Interaction of thermal radiation in hydromagnetic viscoelastic nanomaterial subject to gyrotactic microorganisms

• Published in: Applied nanoscience Vol. 9; no. 5; pp. 1193 - 1204
• Main Authors: Waqas, M., Khan, M. Ijaz, Hayat, T., Farooq, S., Alsaedi, A.
• Format: Journal Article
• Language: English
• Published: Cham Springer International Publishing 01.07.2019; Springer Nature B.V
• Subjects: Alternative energy sources; Chemistry and Materials Science; Convection; Density; Magnetic fields; Materials Science; Membrane Biology; Microorganisms; Nanochemistry; Nanomaterials; Nanoparticles; Nanotechnology; Nanotechnology and Microengineering; Nonlinear systems; Original Article; Parameters; Solar energy; Stratified flow; Thermal radiation; Two dimensional flow; Viscoelasticity; Magnetohydrodynamics (MHD); Thermal radiation; Viscoelastic nanomaterial; Mixed convection; Stratifications
• ISSN: 2190-5509; 2190-5517
• DOI: 10.1007/s13204-018-00938-7

Importance of solar energy in human society cannot be ignored. Electricity, water, and heat can be achieved from solar power.

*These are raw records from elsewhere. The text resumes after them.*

-- ==== Sys2Proof/Machine/Preempt.lean ====
section
/-! DEFINITION. System preemption: halt, save, restore, resume; and kill (R236 to R241). -/

namespace Sys2Proof.Machine

/-! ### PREEMPT (R236) -/

/-- The fields of PREEMPT, and writing them. -/
def State.setPart (s : State) (p state result : Nat) : State :=
  s.setEntry 6 p (setBits (setBits (s.entry 6 p) 56 3 state) 52 4 result)
def State.partResult (s : State) (p : Nat) : Nat := bits (s.entry 6 p) 52 4

/-- A command ends: its state and result. -/
def State.endCmd (s : State) (p state result : Nat) : State :=
  (s.setPart p state result).setPreemption p { s.preemption p with cmd := 0 }

/-- A command is refused: result 2; one that is written while another is in progress leaves that one's
result. -/
def State.refuseCmd (s : State) (p : Nat) : State :=
  if s.partResult p = 4 then s else s.setPart p (s.partState p) 2

/-- A command is accepted: result 4, and the state it passes through. -/
def State.beginCmd (s : State) (p cmd state : Nat) : State :=
  (s.setPart p state 4).setPreemption p { s.preemption p with cmd := cmd }

/-- Change every core of a partition. -/
def State.eachCore (s : State) (p : Nat) (f : State → Nat → State) : State := (s.coresOf p).foldl f s

/-! ### Kill (R140, R241) -/

/-- What is killed: by graph slot and time, where it has one. -/
abbrev Victim := Nat → Option Word → Bool

/-- A record of a victim is dropped where it lies. -/
def State.dropVictim (s : State) (die : Nat) (r : Rec) : State := s.dropAt die r []
def State.dropVictims (s : State) (die : Nat) (l : List Rec) : State := l.foldl (fun s r => s.dropVictim die r) s

/-- The streams of a frame, and those a core's copy unit has. -/
def Frame.allStreams (f : Frame) : List Stream := f.streams.toList.filterMap id ++ f.draining
def Core.allStreams (c : Core) : List Stream := c.frames.flatMap Frame.allStreams ++ c.strays

/-- The successors a frame's streams would deliver. -/
def Frame.streamSuccs (f : Frame) : List Rec := f.allStreams.map Stream.succ

/-- The streams of frames that are gone are dropped, with their successors. -/
def State.killStrays (s : State) (hit : Victim) (lc : Nat) : State :=
  let dead := fun t : Stream => hit t.succ.graph (some t.succ.q1)
  let c := s.core lc
  if c.strays = [] then s
  else (s.setCore lc { c with strays := c.strays.filter fun t => !dead t }).dropVictims (s.dieOf lc) ((c.strays.filter dead).map Stream.succ)

/-- Remove the frames of a core whose graph slot is hit: each posts its decrement behind its increments, the
successors of its streams are dropped. -/
def State.killFrames (s : State) (hit : Victim) (lc : Nat) : State :=
  let s := s.killStrays hit lc
  let c := s.core lc
  let dead := c.frames.filter fun f => hit f.graph (some f.ltime)
  if dead = [] then s
  else
    let keep := c.frames.filter fun f => !hit f.graph (some f.ltime)
    let s1 := s.setCore lc { c with frames := if (c.frames.head?.any fun f => hit f.graph (some f.ltime)) then uncover keep else keep }
    let s2 := dead.foldl (fun s f =>
      let s' := s.dropVictims (s.dieOf lc) f.streamSuccs
      let s'' := if f.leader.isSome then s' else s'.post lc ⟨f.graph, f.station, f.ltime, -1, none, []⟩
      if f.kind = 1 then s''.freeInbox lc f.entry else s'') s1
    if (s2.core lc).frames = [] then s2.flush lc else s2

/-- Drop the records a core has queued: inbox, spill ring and level-7 buffer. -/
def State.killQueued (s : State) (hit : Victim) (lc : Nat) : State :=
  let c := s.core lc
  let die := s.dieOf lc
  let spilled := c.spill.filter fun q => hit q.rcd.graph (some q.rcd.q1)
  let s1 := s.setCore lc { c with
    spill := c.spill.filter fun q => !hit q.rcd.graph (some q.rcd.q1), buffer7 := c.buffer7.filter fun r => !hit r.graph (some r.q1) }
  let s2 := spilled.foldl (fun s q => s.unhand q.rcd lc q.landed)
    (s1.dropVictims die (spilled.map Queued.rcd ++ c.buffer7.filter fun r => hit r.graph (some r.q1)))
  (c.waiting.filter fun e => hit e.2.rcd.graph (some e.2.rcd.q1)).foldl (fun s e => (s.dropVictim die e.2.rcd).dropQueued lc e) s2

/-- Drop a copy channel's victims and free their arm entries. -/
def State.killChan (s : State) (hit : Victim) (lc level ch : Nat) : State :=
  let q := s.chan lc level ch
  let out := q.queue.filter fun d => hit d.succ.graph (some d.succ.q1)
  let s1 := (s.setChan lc level ch { q with queue := q.queue.filter fun d => !hit d.succ.graph (some d.succ.q1) }).dropVictims (s.dieOf lc)
    (out.map CopyDesc.succ)
  match q.cur with
  | none => s1
  | some op =>
    if !hit op.d.succ.graph (some op.d.succ.q1) then s1
    else
      let s2 := match op.arm with
        | some (tlc, i) => s1.setArm tlc i none
        | none => s1
      (((s2.engDone (s.copyIssuer lc level ch op)).dropFlying lc level ch).setChan lc level ch { s2.chan lc level ch with cur := none }).dropVictim (s.dieOf lc)
        op.d.succ

def State.killChans (s : State) (hit : Victim) (lc : Nat) : State :=
  ((s.core lc).chans.map Prod.fst).foldl (fun s k => s.killChan hit lc (k / 2) (k % 2)) s

/-- Drop the tile tasks and streamer operations of a cluster and what its engines run. A chain goes with the
frames of its core and level. -/
def State.killCluster (s : State) (hit : Victim) (dead : Nat → Nat → Bool) (cl : Nat) : State :=
  let c := s.cluster cl
  let die := cl / 4
  let gone := (c.queue ++ c.forward ++ s.onEngines cl).filter fun t => hit t.graph (some t.ltime)
  let s1 := s.setCluster cl { c with
    queue := c.queue.filter fun t => !hit t.graph (some t.ltime)
    forward := c.forward.filter fun t => !hit t.graph (some t.ltime)
    gathers := c.gathers.filter fun g => !hit g.succ.graph (some g.succ.q1) }
  let s2 := (span (8 * cl) 8).foldl (fun s t =>
    let x := s.tile t
    s.setTile t { x with run := x.run.filter fun y => !hit y.graph (some y.ltime), held := x.held.filter fun y => !hit y.graph (some y.ltime) }) s1
  let ended := c.gathers.filter fun g => hit g.succ.graph (some g.succ.q1)
  let s2 := ended.foldl (fun s g => s.engDone (s.gatherIssuer g)) s2
  let s3 := (c.chains.filter fun k => dead k.lc k.level || gone.any k.is).foldl (fun s k => s.dropChain cl k) s2
  s3.dropVictims die (gone.filterMap TileTask.succ ++ ended.map Gather.succ)

/-- Drop the records that landings hold, and those on their way. -/
def State.killLandings (s : State) (hit : Victim) : State :=
  s.prog.landings.foldl (fun s e =>
    let g := e.1 / 64
    let l := s.landing g (e.1 % 64)
    let out := l.recs.filter fun x => hit g (some x.rcd.q1)
    if out = [] then s
    else
      (s.setLanding g (e.1 % 64) { l with recs := l.recs.filter fun x => !hit g (some x.rcd.q1) }).dropVictims (l.home / 16)
        (out.map Landed.rcd)) s

def State.killFlights (s : State) (hit : Victim) : State :=
  let p := s.prog
  let part := fun y : Contribution => y.dev == s.devid.toNat && hit y.succ.graph (some y.succ.q1)
  let out := (p.flights.filter fun x => hit x.rcd.graph (some x.rcd.q1)).map Flight.rcd ++
    (p.held7.filter fun x => hit x.2.graph (some x.2.q1)).map Prod.snd ++ (p.deliveries.filter fun x => hit x.rcd.graph (some x.rcd.q1)).map Delivery.rcd ++
    ((p.colls.flatMap Collective.parts).filter part).map Contribution.succ
  let s1 := { s with prog := { p with
    flights := p.flights.filter fun x => !hit x.rcd.graph (some x.rcd.q1)
    held7 := p.held7.filter fun x => !hit x.2.graph (some x.2.q1)
    deliveries := p.deliveries.filter fun x => !hit x.rcd.graph (some x.rcd.q1)
    colls := (p.colls.map fun (c : Collective) => { c with parts := c.parts.filter fun y => !part y }).filter fun c => c.parts != [] } }
  (p.flights.filter fun x => hit x.rcd.graph (some x.rcd.q1)).foldl (fun s x =>
    match x.dst with
    | .core lc => s.unhand x.rcd lc x.landed
    | _ => s) (s1.dropVictims 0 out)

/-- Pantry and holding-buffer entries go unapplied. -/
def State.killSlices (s : State) (hit : Victim) : State :=
  s.slices.foldl (fun s e =>
    let x := s.slice e.1
    (s.setSlice e.1 { x with
      pantry := x.pantry.filter fun d => !hit d.succ.graph (some d.succ.q1)
      hold := x.hold.filter fun h => !h.graph.any fun g => hit g none }).dropVictims (e.1 / 16)
        ((x.pantry.filter fun d => hit d.succ.graph (some d.succ.q1)).map Deferred.succ)) s

/-- An engine works for a victim. -/
def State.victimKey (s : State) (hit : Victim) (key : Nat) : Bool :=
  if key < footBase then
    ((s.chan (key / 16) (key / 2 % 8) (key % 2)).cur).any fun op => hit op.d.succ.graph (some op.d.succ.q1)
  else if key < 2 ^ 20 ∨ 1024 ≤ key % 2048 then false
  else
    (s.clusters.any fun e => e.2.gathers.any fun g => gatherKey g == key && hit g.succ.graph (some g.succ.q1)) ||
      (s.core (key % 2048)).allStreams.any fun t => streamKey (key % 2048) t == key && hit t.succ.graph (some t.succ.q1)

/-- The requests that victims have sent: those that write stay until their owner has answered, under a level no frame
has; nothing waits for the loads any more. -/
def State.killRequests (s : State) (hit : Victim) (dead : Nat → Nat → Bool) : State :=
  let victim := fun r : RemoteReq => if r.lc ≥ 4096 then s.victimKey hit (r.lc - 4096) else dead r.lc r.level
  let host := fun e : Nat × HostReq => match e.2.agent with
    | .core k => if k ≥ 4096 then s.victimKey hit (k - 4096) else dead k e.2.level
    | .fe _ => false
  { s with
    prog := { s.prog with
      remote := (s.prog.remote.filter fun r => !(victim r && r.op.isLoad)).map fun r =>
        if victim r ∧ r.level < 8 then { r with level := r.level + 8 } else r
      eng := s.prog.eng.filter fun x => !s.victimKey hit x.1 }
    mem := { s.mem with hostReqs := s.mem.hostReqs.filter fun e => !host e } }
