/-- What an instruction with one destination leaves: the register holds the value unless it is s0, which
discards it; the pc has moved by one word, INSTRET has risen by one, and nothing else has changed: no other
register, no flag, no special register, no memory, no other core; a register written is good again (R242, R267, R306, R403). -/
def Obligations.FinishWritesOnlyItsRegister : Prop :=
  ∀ (s : State) (i : Instr) (d : Reg) (w : Word), s.Ready i →
    let t := s.finish i d w
    (∀ r, t.hart.reg r = if r = d ∧ d ≠ 0 then w else s.hart.reg r) ∧
    t.hart = { s.hart with regs := t.hart.regs, pc := s.hart.pc + 1, sent := [], stalled := false } ∧
    { t with cores := s.cores, fes := s.fes } = s ∧
    (match s.agent with
      | .core lc => t.fes = s.fes ∧ (∀ c, c ≠ lc → t.core c = s.core c) ∧
          ∃ f l, (s.core lc).frames = f :: l ∧
            t.core lc = { s.core lc with
              frames := { f with h := t.hart, badRegs := f.badRegs.filter (· != d.val) } :: l, instret := (s.core lc).instret + 1 }
      | .fe n => t.cores = s.cores ∧ (∀ c, c ≠ n → t.fe c = s.fe c) ∧
          t.fe n = { s.fe n with h := t.hart, instret := (s.fe n).instret + 1 })


/-! ### Integer instructions -/

/-- Addition, logic, shifts, rotations, comparisons, selections and the saturating forms: each writes its
result modulo 2^64 to its destination (R311). -/
def Obligations.AluResults : Prop :=
  Runs2 Instr.add (fun x y => x + y) ∧ Runs2 Instr.sub (fun x y => x - y) ∧
  Runs2 Instr.and (fun x y => x &&& y) ∧ Runs2 Instr.or (fun x y => x ||| y) ∧ Runs2 Instr.xor (fun x y => x ^^^ y) ∧
  Runs2 Instr.andn (fun x y => x &&& ~~~y) ∧ Runs2 Instr.orn (fun x y => x ||| ~~~y) ∧
  Runs2 Instr.xnor (fun x y => ~~~(x ^^^ y)) ∧
  Runs2 Instr.shl (fun x y => BitVec.ofNat 64 (x.toNat * 2 ^ (y.toNat % 64))) ∧
  Runs2 Instr.shr (fun x y => BitVec.ofNat 64 (x.toNat / 2 ^ (y.toNat % 64))) ∧
  Runs2 Instr.sra (fun x y => BitVec.ofInt 64 (x.toInt / 2 ^ (y.toNat % 64))) ∧
  Runs2 Instr.rol (fun x y => BitVec.ofNat 64 (x.toNat * 2 ^ (y.toNat % 64) + x.toNat / 2 ^ (64 - y.toNat % 64))) ∧
  Runs2 Instr.ror (fun x y => BitVec.ofNat 64 (x.toNat / 2 ^ (y.toNat % 64) + x.toNat * 2 ^ (64 - y.toNat % 64))) ∧
  Runs2 Instr.lt (fun x y => if x.toInt < y.toInt then 1 else 0) ∧
  Runs2 Instr.ltu (fun x y => if x.toNat < y.toNat then 1 else 0) ∧
  Runs2 Instr.eq (fun x y => if x = y then 1 else 0) ∧ Runs2 Instr.ne (fun x y => if x = y then 0 else 1) ∧
  Runs2 Instr.min (fun x y => if x.toInt < y.toInt then x else y) ∧
  Runs2 Instr.max (fun x y => if x.toInt < y.toInt then y else x) ∧
  Runs2 Instr.minu (fun x y => if x.toNat < y.toNat then x else y) ∧
  Runs2 Instr.maxu (fun x y => if x.toNat < y.toNat then y else x) ∧
  Runs2 Instr.adds (fun x y => BitVec.ofInt 64 (max (-(2 ^ 63)) (min (2 ^ 63 - 1) (x.toInt + y.toInt)))) ∧
  Runs2 Instr.subs (fun x y => BitVec.ofInt 64 (max (-(2 ^ 63)) (min (2 ^ 63 - 1) (x.toInt - y.toInt)))) ∧
  Runs2 Instr.addus (fun x y => BitVec.ofNat 64 (min (2 ^ 64 - 1) (x.toNat + y.toNat))) ∧
  Runs2 Instr.subus (fun x y => BitVec.ofNat 64 (x.toNat - y.toNat))

/-- The multiply forms write the low or the high half of the exact product (R312). The divide forms: quotient
toward zero, remainder with the sign of the dividend, the most negative number over −1, and the divisor 0,
which takes DIVZ with the dividend or, under ignore, writes all ones or the dividend (R313). -/
def Obligations.MultiplyAndDivideResults : Prop :=
  Runs2 Instr.mul (fun x y => BitVec.ofNat 64 (x.toNat * y.toNat)) ∧
  Runs2 Instr.mul (fun x y => BitVec.ofInt 64 (x.toInt * y.toInt)) ∧
  Runs2 Instr.mulh (fun x y => BitVec.ofInt 64 (x.toInt * y.toInt / 2 ^ 64)) ∧
  Runs2 Instr.mulhu (fun x y => BitVec.ofNat 64 (x.toNat * y.toNat / 2 ^ 64)) ∧
  Divides Instr.div (fun x y => BitVec.ofInt 64 (x.toInt.tdiv y.toInt)) (fun _ => 0xFFFFFFFFFFFFFFFF) ∧
  Divides Instr.divu (fun x y => BitVec.ofNat 64 (x.toNat / y.toNat)) (fun _ => 0xFFFFFFFFFFFFFFFF) ∧
  Divides Instr.rem (fun x y => BitVec.ofInt 64 (x.toInt - y.toInt * x.toInt.tdiv y.toInt)) (fun x => x) ∧
  Divides Instr.remu (fun x y => BitVec.ofNat 64 (x.toNat - y.toNat * (x.toNat / y.toNat))) (fun x => x) ∧
  BitVec.ofInt 64 ((0x8000000000000000#64).toInt.tdiv (0xFFFFFFFFFFFFFFFF#64).toInt) = 0x8000000000000000

/-- The unary forms: leading and trailing zeros, ones, reversals and extensions (R315).
Packing and unpacking complete with the groups of 1, 2, 4 or 8 bits that the mask selects, and unpacking
what was packed under one mask gives the value with every unselected group cleared (R314). -/
def Obligations.UnaryResults : Prop :=
  (Runs1 Instr.clz (fun x => if x = 0 then 64 else BitVec.ofNat 64 (63 - Nat.log2 x.toNat)) ∧
  (∃ g : Word → Word, Runs1 Instr.ctz g ∧ g 0 = 64 ∧ ∀ x, x ≠ 0 →
    x.getLsbD (g x).toNat = true ∧ ∀ j, j < (g x).toNat → x.getLsbD j = false) ∧
  Runs1 Instr.popc (fun x => BitVec.ofNat 64 ((List.range 64).countP fun j => x.getLsbD j)) ∧
  (∃ g : Word → Word, Runs1 Instr.brev g ∧ ∀ x j, j < 64 → (g x).getLsbD j = x.getLsbD (63 - j)) ∧
  (∃ g : Word → Word, Runs1 Instr.bswap g ∧ ∀ x j, j < 64 → (g x).getLsbD j = x.getLsbD (8 * (7 - j / 8) + j % 8)) ∧
  Runs1 Instr.sextB (fun x => (x.setWidth 8).signExtend 64) ∧ Runs1 Instr.sextH (fun x => (x.setWidth 16).signExtend 64) ∧
  Runs1 Instr.sextW (fun x => (x.setWidth 32).signExtend 64) ∧ Runs1 Instr.zextB (fun x => (x.setWidth 8).setWidth 64) ∧
  Runs1 Instr.zextH (fun x => (x.setWidth 16).setWidth 64) ∧ Runs1 Instr.zextW (fun x => (x.setWidth 32).setWidth 64)) ∧
  (Runs2 Instr.bpack (pack 1) ∧ Runs2 Instr.bpack2 (pack 2) ∧ Runs2 Instr.bpack4 (pack 4) ∧ Runs2 Instr.bpack8 (pack 8) ∧
  Runs2 Instr.bunpk (unpack 1) ∧ Runs2 Instr.bunpk2 (unpack 2) ∧ Runs2 Instr.bunpk4 (unpack 4) ∧
  Runs2 Instr.bunpk8 (unpack 8) ∧
  ∀ g ∈ [1, 2, 4, 8], ∀ (x m : Word) (j : Nat), j < 64 →
    (unpack g (pack g x m) m).getLsbD j = (x.getLsbD j && m.getLsbD (j / g)))

/-- The immediate and constant forms: a 16-bit immediate is sign-extended but for the logical forms, where
it is zero-extended; `lui` writes its 21 bits shifted by 16 and sign-extended, `lhi` puts its 21 bits above
the low 37 of its destination, `lco` writes its 19 bits (R277, R316, R317). -/
def Obligations.ImmediateResults : Prop :=
  (∀ n : BitVec 16,
    Runs1 (fun d a => Instr.addi d a n) (fun x => x + n.signExtend 64) ∧
    Runs1 (fun d a => Instr.andi d a n) (fun x => x &&& n.setWidth 64) ∧
    Runs1 (fun d a => Instr.ori d a n) (fun x => x ||| n.setWidth 64) ∧
    Runs1 (fun d a => Instr.xori d a n) (fun x => x ^^^ n.setWidth 64) ∧
    Runs1 (fun d a => Instr.lti d a n) (fun x => if x.toInt < n.toInt then 1 else 0) ∧
    Runs1 (fun d a => Instr.ltui d a n) (fun x => if x.toNat < (n.signExtend 64).toNat then 1 else 0)) ∧
  (∀ n : BitVec 6,
    Runs1 (fun d a => Instr.shli d a n) (fun x => BitVec.ofNat 64 (x.toNat * 2 ^ n.toNat)) ∧
    Runs1 (fun d a => Instr.shri d a n) (fun x => BitVec.ofNat 64 (x.toNat / 2 ^ n.toNat)) ∧
    Runs1 (fun d a => Instr.srai d a n) (fun x => BitVec.ofInt 64 (x.toInt / 2 ^ n.toNat))) ∧
  (∀ (n : BitVec 21) (d : Reg) (x : Word) (v : List Word) (s : State),
    (s.front (.lui d n) = .go v → exec (.lui d n) s = .next (s.finish (.lui d n) d (BitVec.ofInt 64 (n.toInt * 2 ^ 16)))) ∧
    (s.front (.lhi d n) = .go [x] → exec (.lhi d n) s =
      .next (s.finish (.lhi d n) d ((x &&& 0x1FFFFFFFFF) ||| (n.setWidth 64 <<< 37))))) ∧
  (∀ (n : BitVec 19) (d : Reg) (v : List Word) (s : State),
    s.front (.lco d n) = .go v → exec (.lco d n) s = .next (s.finish (.lco d n) d (n.setWidth 64)))

/-! ### Control flow -/

/-- The branches and their conditions, and the jumps: `j` moves the pc, `jal` writes the next word's offset to s25
and `jalr` to its destination, after the source has been read; a target that cannot be reached writes no link
register and traps (R318 to R320). -/
def Obligations.ControlFlowResults : Prop :=
  Branches Instr.beq (fun x y => x = y) ∧ Branches Instr.bne (fun x y => x ≠ y) ∧
  Branches Instr.blt (fun x y => x.toInt < y.toInt) ∧ Branches Instr.bge (fun x y => y.toInt ≤ x.toInt) ∧
  Branches Instr.bltu (fun x y => x.toNat < y.toNat) ∧ Branches Instr.bgeu (fun x y => y.toNat ≤ x.toNat) ∧
  ∀ (s : State) (o : BitVec 26) (d a : Reg) (n : BitVec 16) (x : Word) (v : List Word),
    (s.front (.j o) = .go v →
      (∀ pc, s.target (s.hart.pc + o.toInt) = .ok pc → exec (.j o) s = .next (s.goTo pc)) ∧
      (∀ w, s.target (s.hart.pc + o.toInt) = .outside w → exec (.j o) s = .next (s.trap ADDRESS w))) ∧
    (s.front (.jal o) = .go v →
      (∀ pc, s.target (s.hart.pc + o.toInt) = .ok pc →
        exec (.jal o) s = .next ((s.writeReg 25 (BitVec.ofNat 64 (s.hart.pc + 1))).goTo pc)) ∧
      (∀ w, s.target (s.hart.pc + o.toInt) = .outside w → exec (.jal o) s = .next (s.trap ADDRESS w))) ∧
    (s.front (.jalr d a n) = .go [x] →
      (∀ pc, s.target ((x + n.signExtend 64).toNat : Int) = .ok pc → exec (.jalr d a n) s =
        .next (((s.pops (.jalr d a n)).writeReg d (BitVec.ofNat 64 ((s.pops (.jalr d a n)).hart.pc + 1))).goTo pc)) ∧
      (∀ w, s.target ((x + n.signExtend 64).toNat : Int) = .outside w → exec (.jalr d a n) s = .next (s.trap ADDRESS w)))

/-- Which targets can be reached: in a frame that is no inline handler a word of the image, and in overlay
mode a word of the frame's overlay; TRAPVAL of another is the code base plus four times the target (R304,
R320). In an inline handler words 0 to 11 (R101). -/
def Obligations.ReachableTargets : Prop :=
  ∀ (s : State) (lc : Nat) (f : Frame) (g : Graph) (t : Int), s.agent = .core lc → s.top lc = some f →
    (f.kind = 1 → s.target t = if 0 ≤ t ∧ t ≤ 11 then .ok t.toNat else .handler) ∧
    (f.kind ≠ 1 → s.graph f.graph = some g → s.target t =
      if 0 ≤ t ∧ t < g.words ∧ (∀ n, f.overlay = some n → 0x4000 * n ≤ t.toNat ∧ t.toNat ≤ 0x4000 * n + 0x3FFF)
      then .ok t.toNat else .outside (BitVec.ofInt 64 (g.text.toNat + 4 * t)))


/-! ### Loads, stores, near accesses, block moves -/

/-- The global loads and stores: sizes, extension, the order of the checks, and what each access comes to
(R308, R309, R321). -/
def Obligations.LoadStoreResults : Prop :=
  Loads1 Instr.ldB 1 (fun x => (BitVec.ofNat 8 x).signExtend 64) ∧ Loads1 Instr.ldBu 1 (fun x => BitVec.ofNat 64 x) ∧
  Loads1 Instr.ldH 2 (fun x => (BitVec.ofNat 16 x).signExtend 64) ∧ Loads1 Instr.ldHu 2 (fun x => BitVec.ofNat 64 x) ∧
  Loads1 Instr.ldW 4 (fun x => (BitVec.ofNat 32 x).signExtend 64) ∧ Loads1 Instr.ldWu 4 (fun x => BitVec.ofNat 64 x) ∧
  Loads1 Instr.ldD 8 (fun x => BitVec.ofNat 64 x) ∧
  Stores1 Instr.stB 1 ∧ Stores1 Instr.stH 2 ∧ Stores1 Instr.stW 4 ∧ Stores1 Instr.stD 8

Sustainable energy formation nowadays is a serious issue in the development of human society. Solar energy is deliberated as one of the greatest sources of renewable energy. This energy is 2000 times larger than the utilization of human society. Thus the intention here is to address the impact of gyrotactic microorganisms on two-dimensional (2D) stratified flow of Jeffrey nanomaterial. Applied magnetic field along with mixed convection is considered in the formulation process. Theory of microorganisms is utilized just to stabilize the suspended nanoparticles through bioconvection which has been induced by combined effects of buoyancy forces and magnetic field. Convergent series solutions for the obtained nonlinear differential systems are derived. Impacts of different emerging parameters on velocity, temperature, concentration, and motile microorganisms’ density are addressed through graphs. Numerical values for the local Nusselt, Sherwood and density number of motile microorganisms are computed and analyzed. It is observed that thermal, concentration, and motile density stratification parameters result in the reduction of temperature, concentration, and motile microorganisms’ density distributions, respectively.